---------- Data for processing

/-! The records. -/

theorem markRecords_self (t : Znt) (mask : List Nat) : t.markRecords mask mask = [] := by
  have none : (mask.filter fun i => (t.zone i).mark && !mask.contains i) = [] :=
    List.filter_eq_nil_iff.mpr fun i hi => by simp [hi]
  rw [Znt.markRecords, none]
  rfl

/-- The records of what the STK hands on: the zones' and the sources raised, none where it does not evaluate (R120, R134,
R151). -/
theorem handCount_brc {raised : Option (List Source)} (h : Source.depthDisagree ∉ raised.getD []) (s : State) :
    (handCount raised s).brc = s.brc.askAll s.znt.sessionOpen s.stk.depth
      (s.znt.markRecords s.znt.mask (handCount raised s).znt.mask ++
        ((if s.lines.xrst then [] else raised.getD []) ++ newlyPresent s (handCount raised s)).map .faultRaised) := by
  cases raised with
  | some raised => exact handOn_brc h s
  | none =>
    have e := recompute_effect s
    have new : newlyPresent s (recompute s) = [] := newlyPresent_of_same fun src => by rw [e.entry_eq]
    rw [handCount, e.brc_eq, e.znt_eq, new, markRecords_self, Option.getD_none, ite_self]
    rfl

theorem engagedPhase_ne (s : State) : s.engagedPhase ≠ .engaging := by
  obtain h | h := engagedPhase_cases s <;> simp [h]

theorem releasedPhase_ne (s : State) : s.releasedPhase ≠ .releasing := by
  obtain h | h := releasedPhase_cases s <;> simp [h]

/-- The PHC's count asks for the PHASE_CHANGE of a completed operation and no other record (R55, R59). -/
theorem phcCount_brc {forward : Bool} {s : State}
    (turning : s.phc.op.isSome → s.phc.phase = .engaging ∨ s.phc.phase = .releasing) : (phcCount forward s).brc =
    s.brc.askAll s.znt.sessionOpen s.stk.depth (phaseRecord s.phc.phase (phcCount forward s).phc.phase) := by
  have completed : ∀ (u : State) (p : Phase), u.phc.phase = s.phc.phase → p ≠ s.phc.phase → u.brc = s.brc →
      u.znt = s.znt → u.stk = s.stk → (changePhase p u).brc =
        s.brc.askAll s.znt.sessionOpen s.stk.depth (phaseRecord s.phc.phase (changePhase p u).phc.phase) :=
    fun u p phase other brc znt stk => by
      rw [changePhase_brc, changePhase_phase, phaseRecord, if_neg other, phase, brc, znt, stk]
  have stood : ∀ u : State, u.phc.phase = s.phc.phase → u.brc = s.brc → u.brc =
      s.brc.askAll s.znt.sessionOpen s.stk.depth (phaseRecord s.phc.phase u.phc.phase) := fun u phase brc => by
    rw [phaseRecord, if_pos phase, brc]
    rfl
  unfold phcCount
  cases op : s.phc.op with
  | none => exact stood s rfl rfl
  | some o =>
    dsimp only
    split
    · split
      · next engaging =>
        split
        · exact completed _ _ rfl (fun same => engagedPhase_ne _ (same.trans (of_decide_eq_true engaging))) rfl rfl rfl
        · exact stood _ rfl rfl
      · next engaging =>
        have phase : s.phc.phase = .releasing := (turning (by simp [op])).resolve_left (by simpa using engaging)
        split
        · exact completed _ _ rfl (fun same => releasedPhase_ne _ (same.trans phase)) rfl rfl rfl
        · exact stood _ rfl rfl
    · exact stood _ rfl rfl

--------------------

◆ **What the exercise asks**
Write down again, exactly as given, only the lines above that fall from the line with "have none : (mask.filter" to the line with "(handCount raised s).brc", inclusive.

◆ **Answer section**
  have none : (mask.filter fun i => (t.zone i).mark && !mask.contains i) = [] :=
    List.filter_eq_nil_iff.mpr fun i hi => by simp [hi]
  rw [Znt.markRecords, none]
  rfl

/-- The records of what the STK hands on: the zones' and the sources raised, none where it does not evaluate (R120, R134,
R151). -/
theorem handCount_brc {raised : Option (List Source)} (h : Source.depthDisagree ∉ raised.getD []) (s : State) :
    (handCount raised s).brc = s.brc.askAll s.znt.sessionOpen s.stk.depth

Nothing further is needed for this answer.